START PROVIDED RECORDS

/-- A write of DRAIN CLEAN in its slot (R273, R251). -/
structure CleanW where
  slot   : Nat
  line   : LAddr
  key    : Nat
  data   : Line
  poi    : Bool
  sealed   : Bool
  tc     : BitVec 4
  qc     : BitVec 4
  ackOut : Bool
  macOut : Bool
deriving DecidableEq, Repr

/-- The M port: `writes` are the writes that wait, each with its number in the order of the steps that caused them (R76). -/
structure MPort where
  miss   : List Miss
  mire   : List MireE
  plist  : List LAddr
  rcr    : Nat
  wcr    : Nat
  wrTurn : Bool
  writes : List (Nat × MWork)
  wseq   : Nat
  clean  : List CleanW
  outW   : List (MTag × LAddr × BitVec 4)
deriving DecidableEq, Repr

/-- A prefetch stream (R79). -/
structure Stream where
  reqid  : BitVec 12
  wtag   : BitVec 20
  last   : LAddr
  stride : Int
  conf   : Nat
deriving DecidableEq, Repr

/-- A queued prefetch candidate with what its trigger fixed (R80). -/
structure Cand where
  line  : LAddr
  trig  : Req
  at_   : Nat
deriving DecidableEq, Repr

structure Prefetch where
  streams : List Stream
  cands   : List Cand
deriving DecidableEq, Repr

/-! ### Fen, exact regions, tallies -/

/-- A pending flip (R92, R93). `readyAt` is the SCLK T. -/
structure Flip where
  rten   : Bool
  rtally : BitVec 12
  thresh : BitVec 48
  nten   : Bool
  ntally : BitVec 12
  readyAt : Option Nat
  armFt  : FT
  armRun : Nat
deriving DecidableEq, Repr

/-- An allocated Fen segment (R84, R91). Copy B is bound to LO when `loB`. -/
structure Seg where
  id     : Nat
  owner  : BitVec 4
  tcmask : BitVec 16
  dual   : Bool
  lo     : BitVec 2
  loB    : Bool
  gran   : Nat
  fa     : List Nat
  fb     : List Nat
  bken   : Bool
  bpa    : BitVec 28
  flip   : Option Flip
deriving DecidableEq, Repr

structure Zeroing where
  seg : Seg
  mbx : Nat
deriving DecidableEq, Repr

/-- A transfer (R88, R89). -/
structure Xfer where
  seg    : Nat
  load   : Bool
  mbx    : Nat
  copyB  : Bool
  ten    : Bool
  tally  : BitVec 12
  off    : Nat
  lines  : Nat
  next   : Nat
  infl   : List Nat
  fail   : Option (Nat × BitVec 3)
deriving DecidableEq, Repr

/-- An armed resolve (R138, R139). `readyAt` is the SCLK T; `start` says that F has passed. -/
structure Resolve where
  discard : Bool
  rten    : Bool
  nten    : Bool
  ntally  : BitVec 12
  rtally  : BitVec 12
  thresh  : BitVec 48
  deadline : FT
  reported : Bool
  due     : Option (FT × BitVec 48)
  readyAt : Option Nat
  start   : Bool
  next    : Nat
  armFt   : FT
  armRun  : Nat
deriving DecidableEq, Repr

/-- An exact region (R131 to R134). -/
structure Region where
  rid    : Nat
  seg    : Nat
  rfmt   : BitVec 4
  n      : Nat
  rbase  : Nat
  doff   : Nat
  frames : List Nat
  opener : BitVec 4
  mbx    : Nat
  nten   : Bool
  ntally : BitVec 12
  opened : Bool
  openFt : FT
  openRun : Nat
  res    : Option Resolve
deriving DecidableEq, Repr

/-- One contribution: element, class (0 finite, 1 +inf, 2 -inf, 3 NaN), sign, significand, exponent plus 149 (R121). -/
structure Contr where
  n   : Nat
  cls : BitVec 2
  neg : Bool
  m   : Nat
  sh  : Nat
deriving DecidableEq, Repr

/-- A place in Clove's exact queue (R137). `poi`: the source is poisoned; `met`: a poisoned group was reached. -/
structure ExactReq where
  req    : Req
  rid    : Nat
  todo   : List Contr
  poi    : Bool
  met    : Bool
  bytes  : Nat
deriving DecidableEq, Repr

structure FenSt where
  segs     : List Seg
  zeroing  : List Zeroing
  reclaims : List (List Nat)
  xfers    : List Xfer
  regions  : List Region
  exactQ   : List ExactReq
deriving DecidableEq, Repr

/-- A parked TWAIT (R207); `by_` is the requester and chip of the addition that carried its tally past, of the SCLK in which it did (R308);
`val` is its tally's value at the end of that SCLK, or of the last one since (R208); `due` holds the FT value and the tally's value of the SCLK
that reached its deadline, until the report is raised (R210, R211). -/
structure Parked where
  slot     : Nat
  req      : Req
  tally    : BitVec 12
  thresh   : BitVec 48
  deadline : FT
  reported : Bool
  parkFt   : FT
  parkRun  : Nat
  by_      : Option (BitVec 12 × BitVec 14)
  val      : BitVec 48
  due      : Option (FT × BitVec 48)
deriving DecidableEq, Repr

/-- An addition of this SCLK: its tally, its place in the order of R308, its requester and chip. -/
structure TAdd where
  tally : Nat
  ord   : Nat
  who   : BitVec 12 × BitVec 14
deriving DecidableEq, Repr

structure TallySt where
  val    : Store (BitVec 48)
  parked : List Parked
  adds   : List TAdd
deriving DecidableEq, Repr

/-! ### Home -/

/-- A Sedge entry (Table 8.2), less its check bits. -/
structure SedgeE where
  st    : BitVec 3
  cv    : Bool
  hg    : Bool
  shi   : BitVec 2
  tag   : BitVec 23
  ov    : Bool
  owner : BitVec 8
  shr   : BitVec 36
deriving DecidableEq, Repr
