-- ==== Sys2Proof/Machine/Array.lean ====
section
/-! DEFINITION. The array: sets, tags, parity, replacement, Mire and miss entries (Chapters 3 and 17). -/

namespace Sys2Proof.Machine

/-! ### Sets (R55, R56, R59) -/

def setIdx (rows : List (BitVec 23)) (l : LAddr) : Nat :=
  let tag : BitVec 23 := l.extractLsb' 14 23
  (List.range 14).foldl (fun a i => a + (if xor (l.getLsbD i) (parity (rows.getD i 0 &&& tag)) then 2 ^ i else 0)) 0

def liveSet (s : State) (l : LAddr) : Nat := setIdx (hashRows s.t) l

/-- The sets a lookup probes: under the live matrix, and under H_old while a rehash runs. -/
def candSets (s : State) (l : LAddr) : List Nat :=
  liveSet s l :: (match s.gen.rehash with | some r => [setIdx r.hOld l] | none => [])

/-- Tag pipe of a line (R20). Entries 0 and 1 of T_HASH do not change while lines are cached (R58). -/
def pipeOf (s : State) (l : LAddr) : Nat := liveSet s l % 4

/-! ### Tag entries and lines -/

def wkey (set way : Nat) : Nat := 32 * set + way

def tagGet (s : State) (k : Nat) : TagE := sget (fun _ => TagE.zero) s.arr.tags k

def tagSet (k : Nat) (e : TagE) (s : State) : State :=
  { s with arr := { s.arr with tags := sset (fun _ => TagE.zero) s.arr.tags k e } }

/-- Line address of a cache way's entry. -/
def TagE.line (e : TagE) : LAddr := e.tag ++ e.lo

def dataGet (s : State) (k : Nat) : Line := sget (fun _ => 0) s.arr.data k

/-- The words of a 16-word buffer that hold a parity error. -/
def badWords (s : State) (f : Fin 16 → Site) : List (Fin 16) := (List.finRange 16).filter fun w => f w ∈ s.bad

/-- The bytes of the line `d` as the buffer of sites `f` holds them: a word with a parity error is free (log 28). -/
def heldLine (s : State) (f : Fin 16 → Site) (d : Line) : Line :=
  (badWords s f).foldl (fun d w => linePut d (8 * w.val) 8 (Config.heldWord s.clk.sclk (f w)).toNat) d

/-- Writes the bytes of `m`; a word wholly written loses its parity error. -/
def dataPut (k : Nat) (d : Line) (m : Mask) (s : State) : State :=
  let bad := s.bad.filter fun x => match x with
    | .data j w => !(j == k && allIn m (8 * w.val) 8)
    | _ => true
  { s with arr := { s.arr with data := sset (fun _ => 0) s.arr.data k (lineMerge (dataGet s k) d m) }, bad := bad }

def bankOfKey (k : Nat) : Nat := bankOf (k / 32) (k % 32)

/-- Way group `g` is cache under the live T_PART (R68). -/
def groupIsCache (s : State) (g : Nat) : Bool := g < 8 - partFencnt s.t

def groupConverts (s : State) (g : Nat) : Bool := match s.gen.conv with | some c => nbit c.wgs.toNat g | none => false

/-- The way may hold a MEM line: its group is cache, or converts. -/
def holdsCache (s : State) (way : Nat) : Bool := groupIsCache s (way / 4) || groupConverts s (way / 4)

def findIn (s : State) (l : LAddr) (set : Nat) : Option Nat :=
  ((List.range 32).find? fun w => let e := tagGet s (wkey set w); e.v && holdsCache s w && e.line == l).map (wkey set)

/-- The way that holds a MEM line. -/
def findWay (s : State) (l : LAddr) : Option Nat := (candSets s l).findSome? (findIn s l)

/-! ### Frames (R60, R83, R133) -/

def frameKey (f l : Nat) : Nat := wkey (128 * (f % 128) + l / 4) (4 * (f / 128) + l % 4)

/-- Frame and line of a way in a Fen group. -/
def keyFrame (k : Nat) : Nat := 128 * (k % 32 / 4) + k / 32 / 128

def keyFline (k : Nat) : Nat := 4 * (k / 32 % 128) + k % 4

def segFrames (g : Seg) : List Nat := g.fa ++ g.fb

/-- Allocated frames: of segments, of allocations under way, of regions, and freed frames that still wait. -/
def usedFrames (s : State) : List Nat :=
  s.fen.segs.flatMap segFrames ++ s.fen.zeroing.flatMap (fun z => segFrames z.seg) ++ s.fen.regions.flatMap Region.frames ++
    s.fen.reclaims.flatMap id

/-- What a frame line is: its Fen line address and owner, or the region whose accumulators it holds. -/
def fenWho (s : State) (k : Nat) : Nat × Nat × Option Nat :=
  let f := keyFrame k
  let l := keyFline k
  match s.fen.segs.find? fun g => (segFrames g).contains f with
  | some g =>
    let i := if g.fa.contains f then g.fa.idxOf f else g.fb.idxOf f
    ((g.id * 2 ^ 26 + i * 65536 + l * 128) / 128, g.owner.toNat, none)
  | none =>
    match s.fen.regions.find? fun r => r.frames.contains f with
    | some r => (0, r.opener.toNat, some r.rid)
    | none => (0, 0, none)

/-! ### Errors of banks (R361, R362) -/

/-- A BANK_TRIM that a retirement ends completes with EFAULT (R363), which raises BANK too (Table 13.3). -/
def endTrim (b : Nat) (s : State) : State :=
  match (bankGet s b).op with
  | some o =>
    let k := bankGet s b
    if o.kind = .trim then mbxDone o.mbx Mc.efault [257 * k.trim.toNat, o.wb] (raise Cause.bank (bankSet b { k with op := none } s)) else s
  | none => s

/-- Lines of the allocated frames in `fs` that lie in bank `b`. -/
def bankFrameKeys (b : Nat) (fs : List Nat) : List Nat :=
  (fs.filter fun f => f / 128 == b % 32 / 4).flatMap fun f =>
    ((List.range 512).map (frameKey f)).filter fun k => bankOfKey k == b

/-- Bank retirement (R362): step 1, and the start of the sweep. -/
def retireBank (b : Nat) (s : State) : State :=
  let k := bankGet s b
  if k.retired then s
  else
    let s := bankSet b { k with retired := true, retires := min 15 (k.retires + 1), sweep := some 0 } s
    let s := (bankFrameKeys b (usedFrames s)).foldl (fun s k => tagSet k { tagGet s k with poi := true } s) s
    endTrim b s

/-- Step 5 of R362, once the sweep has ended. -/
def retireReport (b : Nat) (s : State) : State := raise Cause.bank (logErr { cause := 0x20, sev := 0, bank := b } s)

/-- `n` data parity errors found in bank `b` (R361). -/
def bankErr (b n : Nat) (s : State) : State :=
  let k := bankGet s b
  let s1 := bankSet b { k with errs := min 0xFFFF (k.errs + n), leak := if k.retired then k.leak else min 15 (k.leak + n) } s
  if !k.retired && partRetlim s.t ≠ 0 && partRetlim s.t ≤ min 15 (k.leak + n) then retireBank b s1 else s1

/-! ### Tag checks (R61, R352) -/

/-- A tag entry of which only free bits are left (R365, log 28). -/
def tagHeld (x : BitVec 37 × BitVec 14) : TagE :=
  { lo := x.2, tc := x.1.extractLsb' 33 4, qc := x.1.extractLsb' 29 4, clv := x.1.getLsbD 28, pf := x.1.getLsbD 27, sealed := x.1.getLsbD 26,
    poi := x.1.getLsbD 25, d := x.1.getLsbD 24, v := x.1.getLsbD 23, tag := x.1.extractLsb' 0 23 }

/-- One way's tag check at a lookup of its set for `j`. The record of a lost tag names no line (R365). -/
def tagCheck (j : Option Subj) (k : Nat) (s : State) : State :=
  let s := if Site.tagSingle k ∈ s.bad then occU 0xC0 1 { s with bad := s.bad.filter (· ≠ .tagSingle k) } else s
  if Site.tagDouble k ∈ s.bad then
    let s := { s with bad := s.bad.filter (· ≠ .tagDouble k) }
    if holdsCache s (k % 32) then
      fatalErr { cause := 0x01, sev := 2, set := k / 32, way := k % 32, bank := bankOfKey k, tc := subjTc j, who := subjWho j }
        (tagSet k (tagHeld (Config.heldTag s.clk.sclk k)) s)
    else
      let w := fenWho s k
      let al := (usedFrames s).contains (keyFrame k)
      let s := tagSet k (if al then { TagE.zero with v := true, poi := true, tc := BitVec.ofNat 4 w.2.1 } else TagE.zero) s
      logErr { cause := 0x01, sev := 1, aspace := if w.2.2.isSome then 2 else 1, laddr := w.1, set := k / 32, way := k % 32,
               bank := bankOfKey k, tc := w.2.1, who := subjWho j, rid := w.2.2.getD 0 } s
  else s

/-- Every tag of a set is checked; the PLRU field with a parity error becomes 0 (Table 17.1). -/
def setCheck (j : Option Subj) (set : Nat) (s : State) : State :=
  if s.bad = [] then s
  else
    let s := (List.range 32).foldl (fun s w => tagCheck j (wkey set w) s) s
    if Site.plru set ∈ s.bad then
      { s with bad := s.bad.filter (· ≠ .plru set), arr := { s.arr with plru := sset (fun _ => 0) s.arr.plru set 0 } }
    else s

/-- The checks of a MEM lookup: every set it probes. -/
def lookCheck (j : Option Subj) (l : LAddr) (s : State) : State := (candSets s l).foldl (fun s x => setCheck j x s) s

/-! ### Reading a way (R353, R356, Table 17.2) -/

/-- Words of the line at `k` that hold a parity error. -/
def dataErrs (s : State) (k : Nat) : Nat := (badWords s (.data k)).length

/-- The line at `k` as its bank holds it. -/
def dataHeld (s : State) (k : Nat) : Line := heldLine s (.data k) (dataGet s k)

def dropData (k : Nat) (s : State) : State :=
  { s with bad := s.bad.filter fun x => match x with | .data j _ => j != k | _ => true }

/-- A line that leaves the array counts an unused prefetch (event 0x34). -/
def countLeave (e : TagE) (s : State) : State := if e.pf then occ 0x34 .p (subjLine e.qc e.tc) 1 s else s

END PROVIDED RECORDS

§ WORK ORDER
Give the count of lines in the data shown above that contain "addition", and nothing else.

§ TASK ANSWER
2